> What the task asks: Beneath this line is the data. Output exactly the lines from the line with "(slotFailed i code detail body s).warnings" to the line with "(putRecord i r s).line", both ends included, and nothing more.

> Information shown:

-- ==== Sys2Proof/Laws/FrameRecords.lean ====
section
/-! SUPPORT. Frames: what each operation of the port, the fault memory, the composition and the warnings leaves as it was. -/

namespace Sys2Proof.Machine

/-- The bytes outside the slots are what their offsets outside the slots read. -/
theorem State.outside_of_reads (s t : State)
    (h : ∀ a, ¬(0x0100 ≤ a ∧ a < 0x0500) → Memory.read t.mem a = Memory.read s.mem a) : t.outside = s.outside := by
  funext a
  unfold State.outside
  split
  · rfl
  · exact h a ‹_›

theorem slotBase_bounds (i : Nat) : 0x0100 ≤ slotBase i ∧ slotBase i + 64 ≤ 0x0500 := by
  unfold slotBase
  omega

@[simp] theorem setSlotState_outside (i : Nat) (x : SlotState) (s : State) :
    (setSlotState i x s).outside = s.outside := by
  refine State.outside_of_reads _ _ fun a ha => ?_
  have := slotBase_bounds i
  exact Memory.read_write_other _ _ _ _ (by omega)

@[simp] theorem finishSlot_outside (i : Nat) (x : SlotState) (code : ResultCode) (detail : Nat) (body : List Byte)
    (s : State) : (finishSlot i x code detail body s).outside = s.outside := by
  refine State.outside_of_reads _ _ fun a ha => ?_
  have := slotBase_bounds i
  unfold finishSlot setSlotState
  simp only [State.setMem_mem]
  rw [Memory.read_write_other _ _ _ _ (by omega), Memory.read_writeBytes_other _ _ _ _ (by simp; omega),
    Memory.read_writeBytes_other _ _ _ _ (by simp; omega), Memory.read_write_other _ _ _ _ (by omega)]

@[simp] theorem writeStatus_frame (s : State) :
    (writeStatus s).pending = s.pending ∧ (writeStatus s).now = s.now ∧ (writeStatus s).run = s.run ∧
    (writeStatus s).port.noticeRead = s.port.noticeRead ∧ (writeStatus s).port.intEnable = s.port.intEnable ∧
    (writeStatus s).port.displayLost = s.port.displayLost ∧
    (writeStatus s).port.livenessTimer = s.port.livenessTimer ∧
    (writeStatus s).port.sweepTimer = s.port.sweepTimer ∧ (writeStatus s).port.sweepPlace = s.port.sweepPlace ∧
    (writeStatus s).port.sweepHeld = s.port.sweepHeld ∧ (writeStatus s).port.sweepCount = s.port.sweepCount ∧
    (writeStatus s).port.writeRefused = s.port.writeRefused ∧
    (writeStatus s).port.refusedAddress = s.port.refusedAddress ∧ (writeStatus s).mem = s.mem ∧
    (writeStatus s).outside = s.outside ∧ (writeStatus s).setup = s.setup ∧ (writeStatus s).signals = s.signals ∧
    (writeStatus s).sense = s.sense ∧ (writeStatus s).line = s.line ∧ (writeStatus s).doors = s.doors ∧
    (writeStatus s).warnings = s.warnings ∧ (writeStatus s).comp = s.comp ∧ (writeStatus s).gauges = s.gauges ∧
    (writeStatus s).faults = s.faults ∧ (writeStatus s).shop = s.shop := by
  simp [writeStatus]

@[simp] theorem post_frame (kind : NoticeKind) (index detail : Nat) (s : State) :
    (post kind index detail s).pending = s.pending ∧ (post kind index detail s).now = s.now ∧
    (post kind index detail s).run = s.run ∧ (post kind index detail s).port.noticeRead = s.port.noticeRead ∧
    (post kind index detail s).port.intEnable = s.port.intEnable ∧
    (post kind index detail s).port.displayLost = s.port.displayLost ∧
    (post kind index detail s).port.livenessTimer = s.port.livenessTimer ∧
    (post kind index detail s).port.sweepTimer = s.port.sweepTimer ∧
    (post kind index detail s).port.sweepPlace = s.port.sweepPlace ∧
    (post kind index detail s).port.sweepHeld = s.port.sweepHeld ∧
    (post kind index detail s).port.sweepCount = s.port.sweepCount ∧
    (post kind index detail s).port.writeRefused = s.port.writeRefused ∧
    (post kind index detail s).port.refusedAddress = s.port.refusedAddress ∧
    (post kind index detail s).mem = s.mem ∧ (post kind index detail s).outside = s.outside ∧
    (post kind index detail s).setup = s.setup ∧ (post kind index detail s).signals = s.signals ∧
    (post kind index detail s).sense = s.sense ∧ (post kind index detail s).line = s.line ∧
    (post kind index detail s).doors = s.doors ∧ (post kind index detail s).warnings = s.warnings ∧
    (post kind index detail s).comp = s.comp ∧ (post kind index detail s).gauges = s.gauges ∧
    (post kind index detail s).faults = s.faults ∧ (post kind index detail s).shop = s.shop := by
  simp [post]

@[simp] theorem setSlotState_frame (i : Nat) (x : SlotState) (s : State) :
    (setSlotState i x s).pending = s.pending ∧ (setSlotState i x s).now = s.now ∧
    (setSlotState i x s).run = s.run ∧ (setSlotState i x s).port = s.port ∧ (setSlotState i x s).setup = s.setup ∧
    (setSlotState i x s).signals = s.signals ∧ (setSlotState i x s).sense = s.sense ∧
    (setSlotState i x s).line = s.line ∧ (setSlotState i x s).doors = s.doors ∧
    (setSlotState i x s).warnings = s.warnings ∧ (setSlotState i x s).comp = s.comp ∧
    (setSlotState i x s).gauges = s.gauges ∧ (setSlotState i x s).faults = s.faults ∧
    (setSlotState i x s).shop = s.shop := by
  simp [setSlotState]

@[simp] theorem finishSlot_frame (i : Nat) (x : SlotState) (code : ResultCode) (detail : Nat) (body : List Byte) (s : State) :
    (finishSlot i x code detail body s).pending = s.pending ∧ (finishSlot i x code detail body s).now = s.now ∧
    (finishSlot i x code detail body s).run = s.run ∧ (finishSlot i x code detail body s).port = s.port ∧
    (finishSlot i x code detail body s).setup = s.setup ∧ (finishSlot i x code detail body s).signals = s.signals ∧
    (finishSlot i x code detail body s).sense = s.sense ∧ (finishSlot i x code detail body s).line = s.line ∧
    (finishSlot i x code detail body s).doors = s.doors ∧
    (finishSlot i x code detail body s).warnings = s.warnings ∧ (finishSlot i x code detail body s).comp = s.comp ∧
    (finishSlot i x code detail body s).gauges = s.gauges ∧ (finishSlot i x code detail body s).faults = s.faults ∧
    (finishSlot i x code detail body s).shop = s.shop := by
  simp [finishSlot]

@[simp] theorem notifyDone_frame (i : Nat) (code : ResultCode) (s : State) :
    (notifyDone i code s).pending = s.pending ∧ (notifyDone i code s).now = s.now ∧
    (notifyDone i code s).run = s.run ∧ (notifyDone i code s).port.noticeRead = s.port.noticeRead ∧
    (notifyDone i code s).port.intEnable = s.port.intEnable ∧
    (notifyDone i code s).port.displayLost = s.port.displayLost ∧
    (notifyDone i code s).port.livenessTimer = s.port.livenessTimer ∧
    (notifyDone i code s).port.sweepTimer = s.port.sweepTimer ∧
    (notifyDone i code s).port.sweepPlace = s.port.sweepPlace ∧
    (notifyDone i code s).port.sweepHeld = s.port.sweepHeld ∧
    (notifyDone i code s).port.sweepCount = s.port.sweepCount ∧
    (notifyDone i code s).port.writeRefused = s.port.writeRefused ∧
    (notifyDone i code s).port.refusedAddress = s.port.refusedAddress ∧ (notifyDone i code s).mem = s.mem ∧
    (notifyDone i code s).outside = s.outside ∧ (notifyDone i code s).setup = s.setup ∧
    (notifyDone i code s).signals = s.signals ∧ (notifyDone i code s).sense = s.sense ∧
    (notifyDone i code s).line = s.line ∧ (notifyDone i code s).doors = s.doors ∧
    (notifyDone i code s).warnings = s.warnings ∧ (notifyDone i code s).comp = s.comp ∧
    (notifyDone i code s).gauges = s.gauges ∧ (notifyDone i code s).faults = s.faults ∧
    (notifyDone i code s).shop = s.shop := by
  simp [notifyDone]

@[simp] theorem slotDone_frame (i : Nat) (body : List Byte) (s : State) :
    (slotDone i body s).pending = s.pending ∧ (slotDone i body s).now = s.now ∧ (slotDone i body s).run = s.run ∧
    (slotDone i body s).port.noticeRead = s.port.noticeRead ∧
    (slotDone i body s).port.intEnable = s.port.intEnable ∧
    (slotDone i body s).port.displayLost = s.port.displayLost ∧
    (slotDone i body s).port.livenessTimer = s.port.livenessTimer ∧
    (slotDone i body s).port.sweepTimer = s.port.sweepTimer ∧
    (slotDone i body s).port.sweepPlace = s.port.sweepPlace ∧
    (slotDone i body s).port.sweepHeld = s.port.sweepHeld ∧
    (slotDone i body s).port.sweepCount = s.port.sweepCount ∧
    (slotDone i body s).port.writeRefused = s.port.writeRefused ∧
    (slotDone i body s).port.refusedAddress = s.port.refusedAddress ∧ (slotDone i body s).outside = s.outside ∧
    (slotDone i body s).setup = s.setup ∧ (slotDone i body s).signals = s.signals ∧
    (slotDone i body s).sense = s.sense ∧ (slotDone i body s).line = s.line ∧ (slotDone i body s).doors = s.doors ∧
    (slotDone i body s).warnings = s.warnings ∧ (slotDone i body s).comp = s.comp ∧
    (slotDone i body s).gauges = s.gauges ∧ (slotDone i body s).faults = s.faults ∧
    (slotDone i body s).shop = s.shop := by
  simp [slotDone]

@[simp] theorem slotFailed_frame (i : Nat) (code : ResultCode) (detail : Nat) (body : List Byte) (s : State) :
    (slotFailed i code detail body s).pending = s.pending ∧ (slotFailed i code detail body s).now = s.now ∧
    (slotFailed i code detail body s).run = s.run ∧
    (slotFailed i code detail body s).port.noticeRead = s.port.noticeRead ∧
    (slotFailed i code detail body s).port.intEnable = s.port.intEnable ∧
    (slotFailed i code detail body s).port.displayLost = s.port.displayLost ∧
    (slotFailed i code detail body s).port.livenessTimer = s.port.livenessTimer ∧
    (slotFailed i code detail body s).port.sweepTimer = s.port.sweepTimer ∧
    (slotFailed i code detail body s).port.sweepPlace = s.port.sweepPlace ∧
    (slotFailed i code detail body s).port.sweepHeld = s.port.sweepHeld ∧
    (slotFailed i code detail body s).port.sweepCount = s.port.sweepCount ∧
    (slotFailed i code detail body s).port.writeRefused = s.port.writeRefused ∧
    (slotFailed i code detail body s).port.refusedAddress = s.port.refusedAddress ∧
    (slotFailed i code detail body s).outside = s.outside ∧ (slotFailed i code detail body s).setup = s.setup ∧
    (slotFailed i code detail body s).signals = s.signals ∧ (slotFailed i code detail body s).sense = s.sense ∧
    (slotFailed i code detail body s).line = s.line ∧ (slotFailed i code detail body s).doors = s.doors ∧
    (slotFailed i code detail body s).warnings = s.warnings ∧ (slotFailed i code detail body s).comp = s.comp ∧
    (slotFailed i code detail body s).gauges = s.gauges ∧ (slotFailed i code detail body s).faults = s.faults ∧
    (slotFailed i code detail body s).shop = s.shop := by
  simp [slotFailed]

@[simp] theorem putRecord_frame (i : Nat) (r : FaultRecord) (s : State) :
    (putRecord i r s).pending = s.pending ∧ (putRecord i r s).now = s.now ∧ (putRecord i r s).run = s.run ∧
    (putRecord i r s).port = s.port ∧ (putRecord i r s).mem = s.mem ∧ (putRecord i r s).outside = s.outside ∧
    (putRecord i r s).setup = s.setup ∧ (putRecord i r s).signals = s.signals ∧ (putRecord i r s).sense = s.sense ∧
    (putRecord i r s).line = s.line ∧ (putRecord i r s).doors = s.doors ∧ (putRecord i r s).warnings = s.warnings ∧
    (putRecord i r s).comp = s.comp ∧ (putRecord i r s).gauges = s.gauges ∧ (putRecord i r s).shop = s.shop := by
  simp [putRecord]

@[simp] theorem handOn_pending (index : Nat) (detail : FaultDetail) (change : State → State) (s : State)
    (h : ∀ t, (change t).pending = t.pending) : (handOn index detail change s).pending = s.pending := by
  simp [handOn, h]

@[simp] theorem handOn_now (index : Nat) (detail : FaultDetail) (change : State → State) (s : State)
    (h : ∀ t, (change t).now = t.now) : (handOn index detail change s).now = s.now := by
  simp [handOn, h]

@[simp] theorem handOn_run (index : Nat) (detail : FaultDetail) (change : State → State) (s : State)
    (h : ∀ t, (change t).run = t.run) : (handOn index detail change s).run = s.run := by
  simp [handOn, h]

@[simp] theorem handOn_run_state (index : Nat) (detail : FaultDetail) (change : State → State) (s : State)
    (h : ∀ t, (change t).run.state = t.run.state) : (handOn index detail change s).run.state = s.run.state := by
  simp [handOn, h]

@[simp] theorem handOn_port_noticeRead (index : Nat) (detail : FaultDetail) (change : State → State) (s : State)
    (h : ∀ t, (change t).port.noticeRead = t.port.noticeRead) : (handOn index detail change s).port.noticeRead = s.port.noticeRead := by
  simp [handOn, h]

> Exercise output:
    (slotFailed i code detail body s).warnings = s.warnings ∧ (slotFailed i code detail body s).comp = s.comp ∧
    (slotFailed i code detail body s).gauges = s.gauges ∧ (slotFailed i code detail body s).faults = s.faults ∧
    (slotFailed i code detail body s).shop = s.shop := by
  simp [slotFailed]

@[simp] theorem putRecord_frame (i : Nat) (r : FaultRecord) (s : State) :
    (putRecord i r s).pending = s.pending ∧ (putRecord i r s).now = s.now ∧ (putRecord i r s).run = s.run ∧
    (putRecord i r s).port = s.port ∧ (putRecord i r s).mem = s.mem ∧ (putRecord i r s).outside = s.outside ∧
    (putRecord i r s).setup = s.setup ∧ (putRecord i r s).signals = s.signals ∧ (putRecord i r s).sense = s.sense ∧
    (putRecord i r s).line = s.line ∧ (putRecord i r s).doors = s.doors ∧ (putRecord i r s).warnings = s.warnings ∧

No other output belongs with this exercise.